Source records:
╭──

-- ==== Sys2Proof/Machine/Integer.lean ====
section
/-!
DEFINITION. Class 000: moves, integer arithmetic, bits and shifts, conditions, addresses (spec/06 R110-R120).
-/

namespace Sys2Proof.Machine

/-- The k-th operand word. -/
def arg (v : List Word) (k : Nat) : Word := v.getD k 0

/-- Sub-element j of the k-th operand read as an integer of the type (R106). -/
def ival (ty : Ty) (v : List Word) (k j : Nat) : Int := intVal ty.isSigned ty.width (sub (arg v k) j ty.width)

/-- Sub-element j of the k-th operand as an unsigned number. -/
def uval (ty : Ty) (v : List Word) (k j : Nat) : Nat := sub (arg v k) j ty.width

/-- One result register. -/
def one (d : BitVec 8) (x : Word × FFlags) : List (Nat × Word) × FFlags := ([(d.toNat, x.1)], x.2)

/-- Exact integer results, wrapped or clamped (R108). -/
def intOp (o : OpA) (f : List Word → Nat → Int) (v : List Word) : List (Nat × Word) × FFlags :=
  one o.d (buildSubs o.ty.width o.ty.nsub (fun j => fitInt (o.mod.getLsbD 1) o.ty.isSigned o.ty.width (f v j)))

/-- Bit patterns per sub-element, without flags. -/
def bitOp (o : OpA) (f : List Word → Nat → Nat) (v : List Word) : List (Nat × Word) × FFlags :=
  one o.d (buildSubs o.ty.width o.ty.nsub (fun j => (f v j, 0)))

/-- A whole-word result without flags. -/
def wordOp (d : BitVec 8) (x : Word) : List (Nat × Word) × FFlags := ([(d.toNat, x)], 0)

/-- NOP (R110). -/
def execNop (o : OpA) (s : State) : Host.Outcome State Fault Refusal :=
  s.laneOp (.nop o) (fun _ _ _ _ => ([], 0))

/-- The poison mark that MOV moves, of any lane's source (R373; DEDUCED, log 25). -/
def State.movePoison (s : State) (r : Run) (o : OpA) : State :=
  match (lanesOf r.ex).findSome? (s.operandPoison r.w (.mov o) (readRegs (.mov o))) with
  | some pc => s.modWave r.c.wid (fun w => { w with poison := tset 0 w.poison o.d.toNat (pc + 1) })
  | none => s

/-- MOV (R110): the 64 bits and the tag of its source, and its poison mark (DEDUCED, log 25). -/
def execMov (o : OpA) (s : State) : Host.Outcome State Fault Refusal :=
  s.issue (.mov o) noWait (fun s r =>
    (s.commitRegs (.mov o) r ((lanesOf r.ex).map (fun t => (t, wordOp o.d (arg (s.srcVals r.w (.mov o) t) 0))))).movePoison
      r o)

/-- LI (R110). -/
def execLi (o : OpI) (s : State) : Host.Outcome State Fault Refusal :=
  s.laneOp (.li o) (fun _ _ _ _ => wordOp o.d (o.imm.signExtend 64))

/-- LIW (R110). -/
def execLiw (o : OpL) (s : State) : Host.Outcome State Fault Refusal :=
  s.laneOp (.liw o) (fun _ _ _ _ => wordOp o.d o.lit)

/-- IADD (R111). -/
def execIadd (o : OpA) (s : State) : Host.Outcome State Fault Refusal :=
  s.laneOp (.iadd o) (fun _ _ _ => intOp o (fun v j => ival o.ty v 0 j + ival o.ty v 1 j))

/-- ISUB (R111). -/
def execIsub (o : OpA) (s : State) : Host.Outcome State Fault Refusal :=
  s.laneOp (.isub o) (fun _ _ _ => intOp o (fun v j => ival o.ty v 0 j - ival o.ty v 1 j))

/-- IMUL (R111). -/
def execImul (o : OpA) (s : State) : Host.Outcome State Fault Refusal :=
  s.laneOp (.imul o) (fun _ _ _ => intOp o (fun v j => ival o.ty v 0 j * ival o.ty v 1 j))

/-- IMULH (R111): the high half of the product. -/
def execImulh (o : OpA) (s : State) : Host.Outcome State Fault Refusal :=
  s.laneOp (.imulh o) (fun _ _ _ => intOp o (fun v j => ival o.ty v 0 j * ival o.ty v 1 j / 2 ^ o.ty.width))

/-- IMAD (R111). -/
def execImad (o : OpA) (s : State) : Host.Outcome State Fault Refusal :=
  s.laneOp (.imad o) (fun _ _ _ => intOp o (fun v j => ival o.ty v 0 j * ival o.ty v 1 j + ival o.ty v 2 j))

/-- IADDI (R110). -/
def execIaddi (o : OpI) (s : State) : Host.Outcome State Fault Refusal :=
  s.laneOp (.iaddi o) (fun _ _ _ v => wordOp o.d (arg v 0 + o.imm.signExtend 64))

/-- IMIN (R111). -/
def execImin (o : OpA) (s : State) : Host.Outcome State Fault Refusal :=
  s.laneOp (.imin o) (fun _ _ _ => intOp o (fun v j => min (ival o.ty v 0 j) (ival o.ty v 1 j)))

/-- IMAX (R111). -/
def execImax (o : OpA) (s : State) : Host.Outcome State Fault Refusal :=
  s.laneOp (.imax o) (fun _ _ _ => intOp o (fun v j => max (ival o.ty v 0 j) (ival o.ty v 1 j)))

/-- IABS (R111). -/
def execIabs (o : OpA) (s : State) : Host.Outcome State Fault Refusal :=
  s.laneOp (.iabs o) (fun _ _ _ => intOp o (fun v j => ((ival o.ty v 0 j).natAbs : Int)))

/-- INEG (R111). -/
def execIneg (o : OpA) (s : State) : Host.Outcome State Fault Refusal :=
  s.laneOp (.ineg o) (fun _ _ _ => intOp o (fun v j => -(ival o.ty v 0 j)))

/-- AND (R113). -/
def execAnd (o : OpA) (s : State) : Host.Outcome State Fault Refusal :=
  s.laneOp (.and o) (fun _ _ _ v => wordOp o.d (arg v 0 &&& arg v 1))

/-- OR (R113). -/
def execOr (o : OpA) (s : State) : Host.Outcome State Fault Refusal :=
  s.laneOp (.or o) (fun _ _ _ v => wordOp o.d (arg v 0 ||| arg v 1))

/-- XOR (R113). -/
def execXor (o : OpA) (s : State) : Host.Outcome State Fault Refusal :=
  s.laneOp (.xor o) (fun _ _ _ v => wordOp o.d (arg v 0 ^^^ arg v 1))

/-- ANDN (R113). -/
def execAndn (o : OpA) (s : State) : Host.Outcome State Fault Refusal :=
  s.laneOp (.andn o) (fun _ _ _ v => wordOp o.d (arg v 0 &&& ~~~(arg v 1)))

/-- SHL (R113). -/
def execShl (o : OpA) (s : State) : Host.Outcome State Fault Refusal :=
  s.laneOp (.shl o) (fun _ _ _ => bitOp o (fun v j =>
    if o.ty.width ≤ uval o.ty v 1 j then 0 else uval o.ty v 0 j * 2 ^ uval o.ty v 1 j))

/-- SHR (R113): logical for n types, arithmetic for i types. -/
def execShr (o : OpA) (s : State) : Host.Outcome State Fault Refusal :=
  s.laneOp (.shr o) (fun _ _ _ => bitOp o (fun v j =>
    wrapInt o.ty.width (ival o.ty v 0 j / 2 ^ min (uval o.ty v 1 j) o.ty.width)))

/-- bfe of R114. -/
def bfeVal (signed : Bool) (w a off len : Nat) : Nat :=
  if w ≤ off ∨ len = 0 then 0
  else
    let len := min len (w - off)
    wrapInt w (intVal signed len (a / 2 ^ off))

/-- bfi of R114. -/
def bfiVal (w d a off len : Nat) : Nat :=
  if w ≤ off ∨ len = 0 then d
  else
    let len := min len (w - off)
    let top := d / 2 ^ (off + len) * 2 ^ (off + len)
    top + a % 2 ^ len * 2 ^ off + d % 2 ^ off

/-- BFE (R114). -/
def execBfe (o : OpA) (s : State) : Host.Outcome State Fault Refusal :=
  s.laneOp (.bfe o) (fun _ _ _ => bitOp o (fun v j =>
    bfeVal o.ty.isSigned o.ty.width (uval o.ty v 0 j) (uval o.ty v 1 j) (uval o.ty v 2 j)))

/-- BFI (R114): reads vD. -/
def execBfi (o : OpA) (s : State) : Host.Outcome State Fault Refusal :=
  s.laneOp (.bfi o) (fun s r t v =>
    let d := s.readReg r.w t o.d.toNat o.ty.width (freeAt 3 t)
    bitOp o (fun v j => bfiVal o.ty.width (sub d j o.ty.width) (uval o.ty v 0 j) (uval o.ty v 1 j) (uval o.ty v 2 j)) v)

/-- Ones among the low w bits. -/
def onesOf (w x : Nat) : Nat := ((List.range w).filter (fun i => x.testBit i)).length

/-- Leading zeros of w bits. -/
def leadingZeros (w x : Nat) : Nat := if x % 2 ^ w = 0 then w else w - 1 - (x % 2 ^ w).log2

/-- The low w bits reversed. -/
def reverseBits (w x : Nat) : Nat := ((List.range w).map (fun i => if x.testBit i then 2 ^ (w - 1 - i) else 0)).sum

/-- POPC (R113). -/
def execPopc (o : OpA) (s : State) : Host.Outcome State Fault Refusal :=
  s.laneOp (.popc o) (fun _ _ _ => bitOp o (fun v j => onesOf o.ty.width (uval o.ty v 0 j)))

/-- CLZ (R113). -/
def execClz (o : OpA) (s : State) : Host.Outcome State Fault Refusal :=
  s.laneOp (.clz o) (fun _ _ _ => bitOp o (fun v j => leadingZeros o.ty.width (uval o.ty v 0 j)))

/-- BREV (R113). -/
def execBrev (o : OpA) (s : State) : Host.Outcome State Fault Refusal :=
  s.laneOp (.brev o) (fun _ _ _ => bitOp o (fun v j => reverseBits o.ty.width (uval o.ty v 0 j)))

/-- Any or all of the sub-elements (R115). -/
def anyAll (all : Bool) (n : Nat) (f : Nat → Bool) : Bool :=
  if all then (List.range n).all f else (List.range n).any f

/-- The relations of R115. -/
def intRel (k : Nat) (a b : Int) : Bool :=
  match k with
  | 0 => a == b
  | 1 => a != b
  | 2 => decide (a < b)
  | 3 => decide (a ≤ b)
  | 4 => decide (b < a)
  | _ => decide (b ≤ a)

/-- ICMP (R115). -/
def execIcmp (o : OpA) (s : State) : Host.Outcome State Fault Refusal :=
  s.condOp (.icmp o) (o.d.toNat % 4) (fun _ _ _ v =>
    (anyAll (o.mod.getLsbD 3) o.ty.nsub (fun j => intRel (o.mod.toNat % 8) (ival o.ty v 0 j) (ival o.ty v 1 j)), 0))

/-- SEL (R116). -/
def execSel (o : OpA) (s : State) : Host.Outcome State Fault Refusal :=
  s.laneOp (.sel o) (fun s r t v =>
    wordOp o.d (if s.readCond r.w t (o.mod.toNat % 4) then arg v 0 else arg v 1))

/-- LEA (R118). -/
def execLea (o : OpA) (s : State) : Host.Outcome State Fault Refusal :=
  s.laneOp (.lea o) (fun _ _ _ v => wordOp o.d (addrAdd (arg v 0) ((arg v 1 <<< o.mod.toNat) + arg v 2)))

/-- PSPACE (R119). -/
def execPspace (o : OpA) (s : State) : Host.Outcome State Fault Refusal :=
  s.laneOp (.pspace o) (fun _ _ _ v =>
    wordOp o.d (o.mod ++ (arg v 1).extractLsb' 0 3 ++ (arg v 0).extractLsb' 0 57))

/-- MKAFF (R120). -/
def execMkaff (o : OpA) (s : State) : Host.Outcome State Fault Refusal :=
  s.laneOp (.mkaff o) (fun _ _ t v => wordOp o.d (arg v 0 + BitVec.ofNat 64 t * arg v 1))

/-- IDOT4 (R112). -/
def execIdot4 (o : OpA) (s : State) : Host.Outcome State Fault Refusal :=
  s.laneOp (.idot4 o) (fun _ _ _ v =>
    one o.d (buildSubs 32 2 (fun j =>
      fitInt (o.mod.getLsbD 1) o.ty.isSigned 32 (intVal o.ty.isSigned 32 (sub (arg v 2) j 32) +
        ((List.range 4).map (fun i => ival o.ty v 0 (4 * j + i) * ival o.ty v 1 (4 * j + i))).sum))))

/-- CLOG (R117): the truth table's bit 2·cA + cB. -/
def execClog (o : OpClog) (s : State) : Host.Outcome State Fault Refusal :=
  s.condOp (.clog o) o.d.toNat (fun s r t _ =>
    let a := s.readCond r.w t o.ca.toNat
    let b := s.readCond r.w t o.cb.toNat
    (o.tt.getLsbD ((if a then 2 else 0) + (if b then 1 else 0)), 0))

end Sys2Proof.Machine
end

╰──
╭──

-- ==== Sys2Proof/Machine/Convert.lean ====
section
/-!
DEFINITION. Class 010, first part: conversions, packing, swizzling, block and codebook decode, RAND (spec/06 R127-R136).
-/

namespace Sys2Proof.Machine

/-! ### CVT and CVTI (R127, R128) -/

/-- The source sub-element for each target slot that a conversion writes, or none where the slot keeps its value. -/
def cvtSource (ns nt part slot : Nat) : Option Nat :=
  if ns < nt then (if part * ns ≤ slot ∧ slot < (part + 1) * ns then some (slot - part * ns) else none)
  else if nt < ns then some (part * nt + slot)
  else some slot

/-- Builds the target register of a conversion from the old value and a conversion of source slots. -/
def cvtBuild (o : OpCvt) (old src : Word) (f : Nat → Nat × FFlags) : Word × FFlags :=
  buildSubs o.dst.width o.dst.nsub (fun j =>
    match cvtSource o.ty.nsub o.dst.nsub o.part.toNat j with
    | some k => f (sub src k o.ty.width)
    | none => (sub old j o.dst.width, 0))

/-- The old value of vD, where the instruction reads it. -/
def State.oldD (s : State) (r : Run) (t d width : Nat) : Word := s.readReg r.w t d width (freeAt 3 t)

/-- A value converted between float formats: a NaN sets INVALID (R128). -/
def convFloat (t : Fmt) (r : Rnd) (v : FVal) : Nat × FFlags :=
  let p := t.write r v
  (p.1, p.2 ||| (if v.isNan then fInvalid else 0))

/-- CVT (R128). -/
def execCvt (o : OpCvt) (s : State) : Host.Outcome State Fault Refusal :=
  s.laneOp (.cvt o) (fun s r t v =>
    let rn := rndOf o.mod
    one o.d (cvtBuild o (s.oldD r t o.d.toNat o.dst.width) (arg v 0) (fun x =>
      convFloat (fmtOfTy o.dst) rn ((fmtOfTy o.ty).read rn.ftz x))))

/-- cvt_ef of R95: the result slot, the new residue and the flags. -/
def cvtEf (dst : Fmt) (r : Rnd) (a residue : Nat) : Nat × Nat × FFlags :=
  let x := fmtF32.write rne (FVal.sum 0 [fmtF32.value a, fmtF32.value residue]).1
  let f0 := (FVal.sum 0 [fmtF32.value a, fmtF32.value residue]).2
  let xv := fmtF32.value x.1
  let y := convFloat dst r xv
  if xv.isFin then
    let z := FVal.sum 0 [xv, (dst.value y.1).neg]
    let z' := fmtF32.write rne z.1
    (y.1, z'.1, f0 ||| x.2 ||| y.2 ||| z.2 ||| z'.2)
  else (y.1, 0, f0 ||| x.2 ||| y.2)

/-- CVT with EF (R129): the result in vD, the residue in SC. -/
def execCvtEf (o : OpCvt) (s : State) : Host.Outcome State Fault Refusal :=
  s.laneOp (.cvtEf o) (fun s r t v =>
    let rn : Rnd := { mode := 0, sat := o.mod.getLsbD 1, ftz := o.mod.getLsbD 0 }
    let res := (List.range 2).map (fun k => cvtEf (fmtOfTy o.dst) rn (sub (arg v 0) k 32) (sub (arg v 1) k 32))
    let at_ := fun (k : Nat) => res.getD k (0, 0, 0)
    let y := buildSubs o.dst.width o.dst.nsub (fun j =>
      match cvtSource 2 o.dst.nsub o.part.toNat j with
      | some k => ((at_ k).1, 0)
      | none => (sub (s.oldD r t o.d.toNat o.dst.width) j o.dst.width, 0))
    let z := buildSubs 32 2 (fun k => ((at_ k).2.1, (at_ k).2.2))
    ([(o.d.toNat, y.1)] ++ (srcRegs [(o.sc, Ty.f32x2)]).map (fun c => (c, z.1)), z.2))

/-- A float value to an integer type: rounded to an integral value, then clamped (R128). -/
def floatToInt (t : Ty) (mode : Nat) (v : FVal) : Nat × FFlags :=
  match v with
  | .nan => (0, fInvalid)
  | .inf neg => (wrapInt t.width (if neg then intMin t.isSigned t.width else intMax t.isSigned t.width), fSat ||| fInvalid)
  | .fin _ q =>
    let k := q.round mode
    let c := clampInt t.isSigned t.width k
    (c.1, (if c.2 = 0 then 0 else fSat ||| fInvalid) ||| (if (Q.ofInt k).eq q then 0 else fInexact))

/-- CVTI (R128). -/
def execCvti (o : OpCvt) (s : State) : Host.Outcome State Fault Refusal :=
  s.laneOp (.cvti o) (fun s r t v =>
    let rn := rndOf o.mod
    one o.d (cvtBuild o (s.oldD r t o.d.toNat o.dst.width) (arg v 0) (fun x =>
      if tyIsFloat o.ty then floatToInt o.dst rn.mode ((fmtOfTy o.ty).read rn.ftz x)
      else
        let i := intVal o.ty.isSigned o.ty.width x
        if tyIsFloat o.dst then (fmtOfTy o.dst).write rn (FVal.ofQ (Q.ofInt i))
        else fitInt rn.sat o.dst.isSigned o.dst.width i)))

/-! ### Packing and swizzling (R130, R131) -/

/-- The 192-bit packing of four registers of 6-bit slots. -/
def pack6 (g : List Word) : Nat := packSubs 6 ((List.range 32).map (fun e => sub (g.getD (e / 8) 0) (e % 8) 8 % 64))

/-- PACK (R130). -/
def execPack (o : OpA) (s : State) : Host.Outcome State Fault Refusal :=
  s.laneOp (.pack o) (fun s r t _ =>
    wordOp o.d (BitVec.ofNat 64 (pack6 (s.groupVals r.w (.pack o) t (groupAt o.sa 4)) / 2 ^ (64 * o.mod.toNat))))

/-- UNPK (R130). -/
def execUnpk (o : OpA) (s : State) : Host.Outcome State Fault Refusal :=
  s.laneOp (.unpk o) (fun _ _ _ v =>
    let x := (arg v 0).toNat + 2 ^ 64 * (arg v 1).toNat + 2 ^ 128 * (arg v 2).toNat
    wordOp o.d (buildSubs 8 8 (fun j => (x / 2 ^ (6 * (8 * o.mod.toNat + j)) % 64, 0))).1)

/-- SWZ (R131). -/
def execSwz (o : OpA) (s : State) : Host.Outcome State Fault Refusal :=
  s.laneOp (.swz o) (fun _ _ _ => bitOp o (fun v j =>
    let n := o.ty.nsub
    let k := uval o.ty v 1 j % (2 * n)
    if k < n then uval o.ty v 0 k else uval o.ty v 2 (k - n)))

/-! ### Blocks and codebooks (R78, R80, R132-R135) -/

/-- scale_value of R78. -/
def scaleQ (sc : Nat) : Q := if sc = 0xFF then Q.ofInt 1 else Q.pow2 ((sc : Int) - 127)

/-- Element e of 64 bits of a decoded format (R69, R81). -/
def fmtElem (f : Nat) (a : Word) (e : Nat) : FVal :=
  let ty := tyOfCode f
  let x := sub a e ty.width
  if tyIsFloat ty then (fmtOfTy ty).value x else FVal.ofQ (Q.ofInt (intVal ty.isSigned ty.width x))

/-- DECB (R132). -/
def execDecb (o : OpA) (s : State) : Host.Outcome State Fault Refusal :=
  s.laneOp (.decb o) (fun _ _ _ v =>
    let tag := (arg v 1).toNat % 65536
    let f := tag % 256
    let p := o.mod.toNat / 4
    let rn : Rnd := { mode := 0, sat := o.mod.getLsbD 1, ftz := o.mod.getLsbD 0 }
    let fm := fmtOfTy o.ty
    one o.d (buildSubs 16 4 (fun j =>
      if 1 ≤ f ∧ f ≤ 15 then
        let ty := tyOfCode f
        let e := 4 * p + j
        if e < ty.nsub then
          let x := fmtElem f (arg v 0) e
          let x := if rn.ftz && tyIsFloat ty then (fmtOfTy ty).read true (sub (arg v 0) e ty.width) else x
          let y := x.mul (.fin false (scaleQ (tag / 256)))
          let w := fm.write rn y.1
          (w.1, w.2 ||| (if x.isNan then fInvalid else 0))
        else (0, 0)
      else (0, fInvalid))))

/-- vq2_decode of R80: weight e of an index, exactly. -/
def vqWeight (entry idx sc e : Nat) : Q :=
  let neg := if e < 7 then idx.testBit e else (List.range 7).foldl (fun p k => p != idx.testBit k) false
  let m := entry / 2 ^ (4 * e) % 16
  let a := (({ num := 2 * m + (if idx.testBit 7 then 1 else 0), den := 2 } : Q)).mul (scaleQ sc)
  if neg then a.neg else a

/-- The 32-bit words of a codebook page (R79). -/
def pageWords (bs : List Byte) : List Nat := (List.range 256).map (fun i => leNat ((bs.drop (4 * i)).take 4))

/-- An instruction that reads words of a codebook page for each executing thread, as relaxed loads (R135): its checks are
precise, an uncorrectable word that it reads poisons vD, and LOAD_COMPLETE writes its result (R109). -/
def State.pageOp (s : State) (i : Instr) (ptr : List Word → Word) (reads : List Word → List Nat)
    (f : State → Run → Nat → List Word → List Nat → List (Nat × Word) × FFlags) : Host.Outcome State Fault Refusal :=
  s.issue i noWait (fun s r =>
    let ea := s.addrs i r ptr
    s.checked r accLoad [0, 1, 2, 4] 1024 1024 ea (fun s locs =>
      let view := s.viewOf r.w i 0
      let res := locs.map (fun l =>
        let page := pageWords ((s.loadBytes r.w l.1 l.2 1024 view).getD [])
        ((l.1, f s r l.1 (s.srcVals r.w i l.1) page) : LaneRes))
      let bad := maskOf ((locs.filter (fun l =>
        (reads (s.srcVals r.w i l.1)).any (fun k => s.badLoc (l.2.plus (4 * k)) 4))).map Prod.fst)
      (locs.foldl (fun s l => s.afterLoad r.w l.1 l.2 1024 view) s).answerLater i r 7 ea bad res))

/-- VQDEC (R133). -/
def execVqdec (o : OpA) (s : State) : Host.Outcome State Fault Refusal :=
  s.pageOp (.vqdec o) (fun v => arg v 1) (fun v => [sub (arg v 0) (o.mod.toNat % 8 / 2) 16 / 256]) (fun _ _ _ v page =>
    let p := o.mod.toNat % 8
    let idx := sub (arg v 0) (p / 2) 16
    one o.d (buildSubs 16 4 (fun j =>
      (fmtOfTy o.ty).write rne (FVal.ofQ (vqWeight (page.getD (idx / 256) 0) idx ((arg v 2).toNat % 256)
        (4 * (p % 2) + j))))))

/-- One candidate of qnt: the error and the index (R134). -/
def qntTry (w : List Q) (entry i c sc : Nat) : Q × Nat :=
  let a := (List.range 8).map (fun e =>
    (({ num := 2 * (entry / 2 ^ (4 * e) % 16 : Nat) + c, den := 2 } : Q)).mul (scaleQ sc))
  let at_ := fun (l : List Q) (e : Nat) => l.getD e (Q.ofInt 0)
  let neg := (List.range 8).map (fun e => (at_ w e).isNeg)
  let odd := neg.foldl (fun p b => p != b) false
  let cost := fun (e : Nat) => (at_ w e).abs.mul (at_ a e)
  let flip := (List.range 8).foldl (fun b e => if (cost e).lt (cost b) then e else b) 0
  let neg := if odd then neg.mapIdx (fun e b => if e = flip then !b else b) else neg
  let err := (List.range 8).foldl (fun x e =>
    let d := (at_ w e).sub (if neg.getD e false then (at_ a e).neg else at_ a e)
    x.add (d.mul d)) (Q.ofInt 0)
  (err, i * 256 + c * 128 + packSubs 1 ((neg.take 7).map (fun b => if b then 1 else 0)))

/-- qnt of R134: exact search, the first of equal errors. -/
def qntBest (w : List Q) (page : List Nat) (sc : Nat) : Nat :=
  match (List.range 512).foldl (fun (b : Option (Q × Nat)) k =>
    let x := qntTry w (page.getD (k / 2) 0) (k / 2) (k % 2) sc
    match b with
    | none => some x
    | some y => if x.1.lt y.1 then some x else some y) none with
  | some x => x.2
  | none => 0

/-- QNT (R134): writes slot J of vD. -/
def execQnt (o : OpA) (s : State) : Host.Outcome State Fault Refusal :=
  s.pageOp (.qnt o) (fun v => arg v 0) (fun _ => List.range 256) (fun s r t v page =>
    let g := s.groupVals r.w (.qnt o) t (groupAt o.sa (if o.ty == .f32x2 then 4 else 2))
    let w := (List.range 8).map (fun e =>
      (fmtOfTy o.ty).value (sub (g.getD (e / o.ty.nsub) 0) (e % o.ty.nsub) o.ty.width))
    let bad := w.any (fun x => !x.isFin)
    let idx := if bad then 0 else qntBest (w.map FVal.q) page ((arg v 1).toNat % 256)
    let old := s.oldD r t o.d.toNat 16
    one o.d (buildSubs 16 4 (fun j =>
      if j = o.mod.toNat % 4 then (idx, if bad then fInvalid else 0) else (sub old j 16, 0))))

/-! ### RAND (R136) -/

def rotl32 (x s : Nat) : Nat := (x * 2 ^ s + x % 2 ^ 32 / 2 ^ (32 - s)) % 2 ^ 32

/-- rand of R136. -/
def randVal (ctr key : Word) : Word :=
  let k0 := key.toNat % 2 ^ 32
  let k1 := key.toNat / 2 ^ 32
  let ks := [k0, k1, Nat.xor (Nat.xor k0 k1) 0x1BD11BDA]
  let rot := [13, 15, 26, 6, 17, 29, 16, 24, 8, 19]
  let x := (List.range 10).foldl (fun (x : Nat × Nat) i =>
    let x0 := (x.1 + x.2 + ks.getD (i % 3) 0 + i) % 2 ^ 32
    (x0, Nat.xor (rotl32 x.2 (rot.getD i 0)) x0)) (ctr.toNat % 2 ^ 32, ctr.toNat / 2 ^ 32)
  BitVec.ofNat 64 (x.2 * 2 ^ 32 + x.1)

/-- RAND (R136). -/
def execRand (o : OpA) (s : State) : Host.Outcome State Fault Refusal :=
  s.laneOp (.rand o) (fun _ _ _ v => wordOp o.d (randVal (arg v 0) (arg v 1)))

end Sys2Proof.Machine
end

╰──

◆ WHAT IS EXPECTED: Lines in the data that include the word "condOp" should all be copied.

◆ COMPLETED EXERCISE:
  s.condOp (.icmp o) (o.d.toNat % 4) (fun _ _ _ v =>
  s.condOp (.clog o) o.d.toNat (fun s r t _ =>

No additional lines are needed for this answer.